The first line of the data below and every line after it, through the one with "s1.startFrame p c", must be transcribed without change.

_ _ _ _

/-- R171: examine every class of an output, the highest first. -/
def State.examineAll (s : State) (p : Nat) : State :=
  [7, 6, 5, 4, 3, 2, 1, 0].foldl (fun s c => s.examine p c (((s.outOf p).queue c).length)) s

/-- Begin sending the head frame of class `c` at output `p`. -/
def State.startFrame (s : State) (p c : Nat) : State :=
  match (s.outOf p).queue c with
  | [] => s
  | e :: _ =>
    match s.frameOf e.fid with
    | none => s
    | some f =>
      (s.outUpd p fun o => { o with cur := some ⟨e.fid, c, e.cut, false, s.preemptableCls p c⟩, gap := false, lastCls := c }).emit
        (.frameStart p (s.sentBytes f p))

/-- R114, R125: the highest eligible class of output `p`; while a frame is preempted, an express class only. -/
def State.pickClass (s : State) (p : Nat) : Option Nat :=
  [7, 6, 5, 4, 3, 2, 1, 0].find? fun c =>
    s.eligible p c && !((s.outOf p).preempted.isSome && s.preemptableCls p c)

/-- R114: an idle output selects its next frame; a preempted frame resumes when no express frame is eligible (R125). SP16 selects
when a GATEWAY slot is due only (R258). -/
def State.select (s : State) (p : Nat) : State :=
  let s1 := s.examineAll p
  if (s1.outOf p).cur.isSome || p == 16 then s1
  else
    match s1.pickClass p with
    | some c => s1.startFrame p c
    | none =>
      match (s1.outOf p).preempted with
      | some x =>
        if s1.outReadyResume p && s1.gateOpen p x.cls && !(decide (p < 14) && (s1.gateOf p).hold) then
          (s1.outUpd p fun o => { o with cur := some x, preempted := none, lastCls := x.cls }).emit (.resumed p)
        else s1
      | none => s1

/-! ### Complete frames (R91, R94) -/

/-- A frame is on its way to the targets `ts`: enqueue a stored frame on each, in ascending order, and free it where none accepts it. -/
def State.offerAll (s : State) (fid : Nat) (ts : List Nat) : State :=
  (ts.foldl (fun s p => s.offer fid p false) s).release fid

/-- R129, R131: give a frame for a redundancy pair its sequence number and, for HSR, its own record. -/
def State.redSend (s : State) (fid : Nat) (ts : List Nat) : State :=
  match s.frameOf fid with
  | none => s
  | some f =>
    [0, 1].foldl (fun s i =>
      let a := s.redA i
      let b := s.redB i
      if s.rf Fx.CFL_RED_CFG_MODE i == 0 || f.inp == a || f.inp == b || !(ts.contains a || ts.contains b) || f.explicit then s
      else
        let seq := s.redSeqOf i
        let prp := s.rf Fx.CFL_RED_CFG_MODE i == 1
        let g := { f with red := some (i, seq) }
        let long := [a, b].any fun p => decide (s.maxLen p (isTagged (s.sentBytes g p)) < s.sentLen g p)
        if prp && long then s.bump Fx.CFL_RED_NO_RCT_TX_COUNT 1 i
        else
          let s1 := { s with cfl := { s.cfl with redSeq := vupd s.cfl.redSeq i fun _ => (seq + 1) % 65536 } }
          let s2 := s1.frameUpd fid fun f => { f with red := some (i, seq) }
          if prp then s2 else s2.dupInsert ⟨i, macAt f.data 6, seq, true, 2 ^ a + 2 ^ b⟩) s

/-- Store a complete frame (R91), enqueue it on its targets (R94) and learn its source where it took the steps of Table 03-3 (R101).
When it is refused, every target ends with DROPPED. -/
def State.storeComplete (s : State) (f : Frame) (ts : List Nat) : State :=
  let n := cellsOf (f.data.length + 4)
  if s.admits n f.cls then
    let fid := s.freshFid
    let g := { f with fid := fid, cells := n, commit := 0, writing := false, refc := 0, admitUs := s.tbNs 0 / 1000 }
    let s1 := { s with cfl := { s.cfl with frames := s.cfl.frames ++ [g], freeCells := s.cfl.freeCells - n, freeFd := s.cfl.freeFd - 1 } }
    let s2 := ((s1.icnt f.inp 0).bpCheck f.inp).redSend fid ts
    let s3 := s2.offerAll fid ts
    if f.explicit then s3 else s3.learn f.inp f.vid (macAt f.data 6)
  else
    ts.foldl (fun s p => s.note f p (.unsent 0x05)) (s.icnt f.inp 1)

/-- The frame record of a complete frame. -/
def mkFrame (d : List Byte) (inp cls vid pcp : Nat) (origin : Origin) (launch : Option (Nat × Int)) (explicit : Bool)
    (stamp : Option Nat) (stampTb : Nat) : Frame :=
  { fid := 0, data := d, inp := inp, cls := cls, vid := vid, pcp := pcp, tagged := isTagged d, admitUs := 0,
    launch := launch, stamp := stamp, stampTb := stampTb, cells := 0, commit := 0, writing := false, refc := 0,
    stored := [], explicit := explicit, origin := origin, red := none, redIn := none, suspect := false }

end Sys2Proof.Machine
end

_ _ _ _

> [Answer to this task]
/-- R171: examine every class of an output, the highest first. -/
def State.examineAll (s : State) (p : Nat) : State :=
  [7, 6, 5, 4, 3, 2, 1, 0].foldl (fun s c => s.examine p c (((s.outOf p).queue c).length)) s

/-- Begin sending the head frame of class `c` at output `p`. -/
def State.startFrame (s : State) (p c : Nat) : State :=
  match (s.outOf p).queue c with
  | [] => s
  | e :: _ =>
    match s.frameOf e.fid with
    | none => s
    | some f =>
      (s.outUpd p fun o => { o with cur := some ⟨e.fid, c, e.cut, false, s.preemptableCls p c⟩, gap := false, lastCls := c }).emit
        (.frameStart p (s.sentBytes f p))

/-- R114, R125: the highest eligible class of output `p`; while a frame is preempted, an express class only. -/
def State.pickClass (s : State) (p : Nat) : Option Nat :=
  [7, 6, 5, 4, 3, 2, 1, 0].find? fun c =>
    s.eligible p c && !((s.outOf p).preempted.isSome && s.preemptableCls p c)

/-- R114: an idle output selects its next frame; a preempted frame resumes when no express frame is eligible (R125). SP16 selects
when a GATEWAY slot is due only (R258). -/
def State.select (s : State) (p : Nat) : State :=
  let s1 := s.examineAll p
  if (s1.outOf p).cur.isSome || p == 16 then s1
  else
    match s1.pickClass p with
    | some c => s1.startFrame p c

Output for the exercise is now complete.